Кобос сглотнул слюну.
— Что с ним?
— Не знаю. Но в последний раз я видел его неподалеку от пыточного застенка. С ним были шестеро скифов и лично Гистасп. Думаю, он будет откровенен. — Кобос облизал губы. — А ты, толстяк?
— А при чем здесь я?
Дитрав ответил вопросом на вопрос.
— Ты ни о чем не желаешь рассказать мне?
— Я ничего не знаю.
— Ай-яй-яй! — Бессмертный укоризненно покачал головой. — Надеюсь, в руках палачей ты будешь откровенней. Сначала тебе вырвут ногти, потом тебя опустят в кипящее масло и ты будешь чувствовать, как мясо отстает от костей. Позже тебе вырвут чресла. Ну а в довершение раздавят голову![250]
Евнух обливался холодным потом.
— Я ничего не делал!
— Это ты скажешь палачам. Пойми, Кобос, — Дитрав придал голосу доверительные интонации, — я говорю с тобой здесь лишь по одной причине. Если бы не расположение к тебе государя, твое жирное тело уже давно б терзали раскаленные клещи. Но государь милостив и велел мне сначала переговорить с тобой с глазу на глаз.
— Это и вправду велел тебе великий царь?
— Конечно. — Лицо Дитрава лучилось искренностью. — Разве я осмелился бы говорить с тобой подобным тоном без дозволения государя? На тебя донес Мегабиз, схваченный сразу после царского обеда. Но царь не до конца поверил его словам и потому ты сейчас здесь, а не на дыбе. Если будешь откровенным, то, полагаю, царь помилует тебя. Ведь владыка всегда был снисходителен к твоим слабостям.
Неторопливо ведя речь, начальник первой тысячи зорко наблюдал за реакцией Кобоса и с удовлетворением убеждался, что евнух колеблется все более и более.
— О чем я должен рассказать?
— Ну хотя бы о том, что Гидарн замышлял против великого владыки. Кто его помощники? Какую роль в этом деле играешь ты? Ведь со слов Мегабиза можно подумать, что ты возглавляешь заговор.
— Мерзавец! — выдавил Кобос.
— Именно, — согласился Дитрав.
Евнух вытер подрагивающей рукой пот с жирных щек и начал свою исповедь.
— Главная роль принадлежит Гидарну.
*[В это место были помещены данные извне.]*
/-- 02 R64, R42, R43, R54 to R56, R650: a host write enters the crossing FIFO of its page, a block reset that runs holds it (R66), the
oldest write of a page takes effect in order, and an access that a rule of R650 answers is refused with the event of that rule: a write is
dropped, a read is answered with the fixed word. 04 R128: a read of a doorbell page returns 0, and a write to another of its offsets is
ignored. The model's reading: log 5, 11. Completes: registerWrite, writeTakesEffect, refusedAccess. -/
def Obligations.PostedWritesAndRefusals : Prop :=
  (∀ (snd : Sender) (off : Fin 33554432) (v : Word) (s : State) (a : Nat), s.reach snd off 4 true = .word a →
    completes (.registerWrite snd off v) s (fun t =>
      let w : PostedWrite := ⟨snd, a % 0x1000, none, v⟩
      let h := s.page (a / 0x1000)
      t.page (a / 0x1000) = (if h.resetting then { h with held := h.held ++ [w] } else { h with fifo := h.fifo ++ [w] }) ∧
      (∀ k, k ≠ a / 0x1000 → t.page k = s.page k) ∧ t.regs = s.regs ∧ t.mem = s.mem)) ∧
  (∀ (slot : Fin 8192) (p : PageId) (w : PostedWrite) (r : List PostedWrite) (s : State),
    pageAt slot = some p → (s.page slot).fifo = w :: r →
    exec (.writeTakesEffect slot) s =
      .next ((s.setPage slot { s.page slot with fifo := r }).wordEffect w.sender p w.off w.low w.val)) ∧
  (∀ (snd : Sender) (off : Fin 33554432) (width c : Nat) (write : Bool) (s : State),
    s.reach snd off width write = .refused c →
    completes (.refusedAccess snd (.bar0 off) width write) s (fun t =>
      (write = true → t.logged s.gts 0x1120 c [.w 0, .d off] 0xFF (senderFunc snd)) ∧
      (write = false → c ≠ 0x2181 → t.logged s.gts 0x1120 c [.w 0, .d off] 0xFF (senderFunc snd)) ∧
      (write = false → width = 4 → t.host.answer = BitVec.ofNat 64 (refusedWord c)) ∧
      t.mem = s.mem ∧ t.ctxs = s.ctxs ∧ ∀ a, a ≠ ro .evr 0 0x60 → a ≠ ro .evr 0 0x58 → t.rd a = s.rd a)) ∧
  (∀ (snd : Sender) (off : Fin 33554432) (width : Nat) (s : State),
    exec (.refusedAccess snd (.bar2 off) width false) s = .next (s.answer 0) ∧
    (s.ready = true → exec (.refusedAccess snd (.bar2 off) width true) s = .next s))

/-- 02 R67 to R69: the read of a pair's low word loads the high word into the reader's latch, the read of its high word returns the latch,
an 8-byte read returns both halves; a low-half write waits in the writer's latch and changes no register; the high-half write installs
both halves, the latched one or the one its 8-byte write carries. R59, R62: PG_GTS is such a pair. The model's reading: log 5. Completes:
pairLowRead, pairLowWrite, pairHighWrite, pgGtsLoRead. -/
def Obligations.PairsAreReadAndWrittenWhole : Prop :=
  (∀ (snd : Sender) (off : Fin 33554432) (a : Nat) (p : PageId) (s : State), s.finds snd off 4 a →
    pageAt (a / 0x1000) = some p → isPairLow p.blk (a % 0x1000) = true →
    completes (.pairLowRead snd off false) s (fun t =>
      t.host.answer = BitVec.ofNat 64 (s.readWord p (a % 0x1000)).toNat ∧
      (t.page (a / 0x1000)).readLatch.look 0 (senderFunc snd) = s.readWord p (a % 0x1000 + 4) ∧ t.regs = s.regs)) ∧
  (∀ (snd : Sender) (off : Fin 33554432) (a : Nat) (p : PageId) (s : State), s.finds snd off 4 a →
    pageAt (a / 0x1000) = some p → isPairLow p.blk (a % 0x1000) = false → 4 ≤ a % 0x1000 →
    isPairLow p.blk (a % 0x1000 - 4) = true →
    completes (.pairLowRead snd off false) s (fun t =>
      t.host.answer = BitVec.ofNat 64 ((s.page (a / 0x1000)).readLatch.look 0 (senderFunc snd)).toNat ∧
      t.pages = s.pages ∧ t.regs = s.regs)) ∧
  (∀ (snd : Sender) (off : Fin 33554432) (a : Nat) (p : PageId) (s : State), s.finds snd off 8 a →
    pageAt (a / 0x1000) = some p →
    completes (.pairLowRead snd off true) s (fun t =>
      t.host.answer = BitVec.ofNat 64
        ((s.readWord p (a % 0x1000)).toNat + (s.readWord p (a % 0x1000 + 4)).toNat * 2 ^ 32) ∧
      t.pages = s.pages ∧ t.regs = s.regs)) ∧
  (∀ (snd : Sender) (off : Fin 33554432) (v : Word) (a : Nat) (p : PageId) (s : State), s.lands snd off 4 a →
    pageAt (a / 0x1000) = some p → isPairLow p.blk (a % 0x1000) = true → 0x40 ≤ a % 0x1000 →
    s.ignores snd p (a % 0x1000) = none →
    completes (.pairLowWrite snd off v) s (fun t =>
      (t.page (a / 0x1000)).writeLatch.look 0 (senderFunc snd) = v ∧ t.regs = s.regs ∧ t.mem = s.mem)) ∧
  (∀ (snd : Sender) (off : Fin 33554432) (v : Word) (a : Nat) (p : PageId) (s : State), s.lands snd off 4 a →
    pageAt (a / 0x1000) = some p → 0x44 ≤ a % 0x1000 → isPairLow p.blk (a % 0x1000) = false →
    isPairLow p.blk (a % 0x1000 - 4) = true →
    exec (.pairHighWrite snd off none v) s =
      .next (s.pairWrite snd p (a % 0x1000 - 4) ((s.page (a / 0x1000)).writeLatch.look 0 (senderFunc snd)) v)) ∧
  (∀ (snd : Sender) (off : Fin 33554432) (lo v : Word) (a : Nat) (p : PageId) (s : State), 4 ≤ off.val →
    s.lands snd (off - 4 : Nat) 8 a → s.bar0Of snd off = some (a + 4) → pageAt (a / 0x1000) = some p →
    0x40 ≤ a % 0x1000 → a % 0x1000 < 0xFF8 → isPairLow p.blk (a % 0x1000 + 4) = false → isPairLow p.blk (a % 0x1000) = true →
    exec (.pairHighWrite snd off (some lo) v) s = .next (s.pairWrite snd p (a % 0x1000) lo v)) ∧
  (∀ (snd : Sender) (slot : Fin 8192) (a : Nat) (p : PageId) (s : State),
    s.finds snd (slot * 0x1000 + 0x30) 4 a → pageAt (a / 0x1000) = some p →
    completes (.pgGtsLoRead snd slot) s (fun t =>
      t.host.answer = BitVec.ofNat 64 ((s.page (slotOf p.blk p.inst)).evGts % 2 ^ 32) ∧
      (t.page (a / 0x1000)).readLatch.look 0 (senderFunc snd) =
        BitVec.ofNat 32 ((s.page (slotOf p.blk p.inst)).evGts / 2 ^ 32) ∧ t.regs = s.regs))

/-- 02 R59, R61, 04 R150 to R154: the commands on PG_CTL. EN set enables the page; EN cleared disables it, at its atom boundary; DRAIN
stops an enabled page after its work; ABORT ends the block's work at once and stops a drain; FREEZE is stored, and kept on a locked page
(R74); SRST starts a block reset. 04 R151, R152, 02 R61, R66: a disabled page that reaches its atom boundary has cancelled its work and is
quiescent; a drained page with no work left is disabled and quiescent; a finished block reset leaves the header at its reset values, but
for what R61 keeps, and the held writes in the FIFO. The model's reading: log 5, 12, 13. Completes: pgCtlEnSet, pgCtlEnClear, pgCtlDrain,
pgCtlAbort, pgCtlFreeze, pgCtlSrst, blockQuiesced, drainDone, blockResetDone. -/
def Obligations.PageControlsAndTheirEnd : Prop :=
  (∀ (snd : Sender) (slot : Fin 8192) (a : Nat) (p : PageId) (s : State), pageAt (a / 0x1000) = some p →
    s.lands snd (slot * 0x1000 + 8) 4 a →
    let k := a / 0x1000
    let h := s.page k
    exec (.pgCtlEnSet snd slot) s =
      (let u := s.setPage k { h with en := true, quiescent := h.quiescent && decide (h.stopping = .disabling) }
       .next (if h.stopping = .no ∧ (h.en = false ∨ p.blk = .kl) then u.enableWork p else u)) ∧
    (h.en = true →
      exec (.pgCtlEnClear snd slot) s = .next (s.setPage k { h with en := false, stopping := .disabling }) ∧
      (h.stopping = .no → completes (.pgCtlDrain snd slot) s (fun t =>
        (t.page k).stopping = .draining ∧ (t.page k).en = true))) ∧
    completes (.pgCtlAbort snd slot) s (fun t => (t.page k).stopping ≠ .draining) ∧
    (∀ on : Bool, completes (.pgCtlFreeze snd slot on) s (fun t =>
      (t.page k).freeze = (if h.locked then h.freeze else on) ∧ t.mem = s.mem ∧ t.ctxs = s.ctxs)) ∧
    completes (.pgCtlSrst snd slot) s (fun t =>
      (t.page k).resetting = true ∧ (t.page k).stopping = .no ∧ (t.page k).quiescent = false ∧ (t.page k).fifo = [])) ∧
  (∀ (slot : Fin 8192) (p : PageId) (s : State), pageAt slot = some p →
    ((s.page slot).stopping = .disabling → completes (.blockQuiesced slot) s (fun t =>
      let u := s.cancelBlock p.blk p.inst .cancelled
      let h := u.page slot
      let v := u.setPage slot { h with stopping := .no, quiescent := !h.en }
      t = if h.en then v.enableWork p else v)) ∧
    ((s.page slot).stopping = .draining → s.hasWork p.blk p.inst = false → completes (.drainDone slot) s (fun t =>
      let u := s.setPage slot { s.page slot with en := false, stopping := .no, quiescent := true }
      t = if p.blk = .kl then u.disablePort p.inst else u)) ∧
    ((s.page slot).resetting = true → (s.page slot).heldReads = [] → (p.blk = .ctx → s.host.bells = []) →
      completes (.blockResetDone slot) s (fun t =>
      (t.page slot).resetting = false ∧ (t.page slot).en = false ∧ (t.page slot).freeze = false ∧
      (t.page slot).fault = false ∧ (t.page slot).locked = false ∧ (t.page slot).held = [] ∧
      (t.page slot).fifo = (s.page slot).held ∧ (t.page slot).epoch = (s.page slot).epoch ∧
      (t.page slot).ownerCtx = (s.page slot).ownerCtx ∧ t.mem = s.mem)))

/-- 02 R59, R62: a write of PG_EV_RAW clears the bits it sets but those that hardware sets in the same cycle; a write of PG_EV_FORCE sets
them; nothing else of the page changes. 02 R70 to R72: COMMIT on an idle shadowed page makes the shadows active at once and counts it;
with DISCARD it acts behind the DISCARD; DISCARD alone gives every shadow its active value; the block's atom boundary installs a pending
snapshot. The model's reading: log 5, 8. Completes: pgEvRawClear, pgEvForceWrite, pgCommitCommit, pgCommitDiscard, shadowInstall. -/
def Obligations.PageEventsAndShadows : Prop :=
  (∀ (snd : Sender) (slot : Fin 8192) (a : Nat) (p : PageId) (s : State) (v w : Word), pageAt (a / 0x1000) = some p →
    let k := a / 0x1000
    let h := s.page k
    (s.lands snd (slot * 0x1000 + 0x10) 4 a → completes (.pgEvRawClear snd slot v w) s (fun t =>
      t.page k = { h with evRaw := h.evRaw &&& ~~~(v &&& ~~~w) } ∧ (∀ j, j ≠ k → t.page j = s.page j) ∧
      t.regs = s.regs)) ∧
    (s.lands snd (slot * 0x1000 + 0x1C) 4 a → completes (.pgEvForceWrite snd slot v) s (fun t =>
      t.page k = { h with evRaw := h.evRaw ||| v } ∧ (∀ j, j ≠ k → t.page j = s.page j) ∧ t.regs = s.regs))) ∧
  ((∀ (snd : Sender) (slot : Fin 8192) (a : Nat) (p : PageId) (s : State), pageAt (a / 0x1000) = some p →
    s.lands snd (slot * 0x1000 + 0x38) 4 a → shadowedPage p.blk = true →
    exec (.pgCommitCommit snd slot false) s = .next (s.commit snd p) ∧
    exec (.pgCommitCommit snd slot true) s = .next ((s.discard p).commit snd p) ∧
    exec (.pgCommitDiscard snd slot) s = .next (s.discard p) ∧
    (p.blk ≠ .klr → (s.page (a / 0x1000)).pendingCommit = false → s.hasWork p.blk p.inst = false →
      completes (.pgCommitCommit snd slot false) s (fun t =>
        (t.page (a / 0x1000)).pendingCommit = false ∧
        (t.page (a / 0x1000)).commitCount = (s.page (a / 0x1000)).commitCount + 1 ∧ t.regs = s.regs))) ∧
  (∀ (slot : Fin 8192) (p : PageId) (s : State), pageAt slot = some p → (s.page slot).resetting = false →
    (s.page slot).pendingCommit = true → completes (.shadowInstall slot) s (fun t =>
      (t.page slot).pendingCommit = false ∧ (t.page slot).commitCount = (s.page slot).commitCount + 1 ∧
      t.regs = s.regs)))

/-- 02 R73, R74, R651 and R47: the PF's write of PG_OWNER stores the context of an ownable block and the lock, which holds until a write
clears it; the PF's write of a word of HOST.CTX_FUNC assigns its four contexts, each of which must be FREE, and no VF gets more than 63.
The model's reading: log 5. Completes: pgOwnerWrite, ctxFuncWrite. -/
def Obligations.OwnersOfPagesAndContexts : Prop :=
  (∀ (slot : Fin 8192) (a : Nat) (p : PageId) (v : Word) (s : State), pageAt (a / 0x1000) = some p →
    s.lands (.pcie 0) (slot * 0x1000 + 0x24) 4 a → ((s.page (a / 0x1000)).locked = false ∨ bitsOf v 8 1 = 0) →
    completes (.pgOwnerWrite (.pcie 0) slot v) s (fun t =>
      t.page (a / 0x1000) = { s.page (a / 0x1000) with
        ownerCtx := if ownable p.blk then BitVec.ofNat 8 (bitsOf v 0 8) else (s.page (a / 0x1000)).ownerCtx,
        locked := bitsOf v 8 1 == 1 } ∧ t.regs = s.regs)) ∧
  (∀ (w : Fin 64) (v : Word) (s : State), s.lands (.pcie 0) (ro .host 0 (0x800 + w * 4)) 4 (ro .host 0 (0x800 + w * 4)) →
    (s.page 0x100).locked = false → (∀ i : Fin 4, s.ctxState (w * 4 + i) = stFree) →
    (∀ fn : Nat, ((List.range 256).filter fun m => s.ctxFunc m == fn).length ≤ 59 ∨ fn = 0) →
    completes (.ctxFuncWrite (.pcie 0) w v) s (fun t => ∀ n : Fin 256,
      t.ctxFunc n = if n.val / 4 = w then bitsOf v (8 * (n % 4 : Nat)) 4 else s.ctxFunc n))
Он и Мегабиз замыслили убить великого царя и посадить на престол одного из царевичей. Помогают им в этом деле Артафрен, сын Гидарна Сисамн, а также Фарандат и еще многие вельможи, имен которых я не знаю.
— А Дарий? Он замешан?
— Не знаю.
— Допустим. Вот теперь я вижу, ты честен. Что должен был делать ты?
— Евнухам, которые охраняют царя, велено слушаться приказов Гидарна.
Дитрав задумчиво забарабанил двумя пальцами правой, изуродованной руки по подлокотнику кресла.
— Понятно. Как вы намеревались избавиться от царя?
Евнух рухнул на колени и пополз к Дитраву.
— Только не я, сиятельный начальник первой тысячи! Они заставили меня! Я не желаю зла владыке. Я уговаривал их сохранить ему жизнь и содержать под стражей в одном из отдаленных поместий. Но они хотят убить его!
— Все правильно.
Услышав эти слова, Кобос удивленно уставился на Дитрава, и тот поспешил поправиться.
— Все правильно в смысле — я так и предполагал. Когда?
— Что когда?
— Когда вы собирались напасть на великого царя?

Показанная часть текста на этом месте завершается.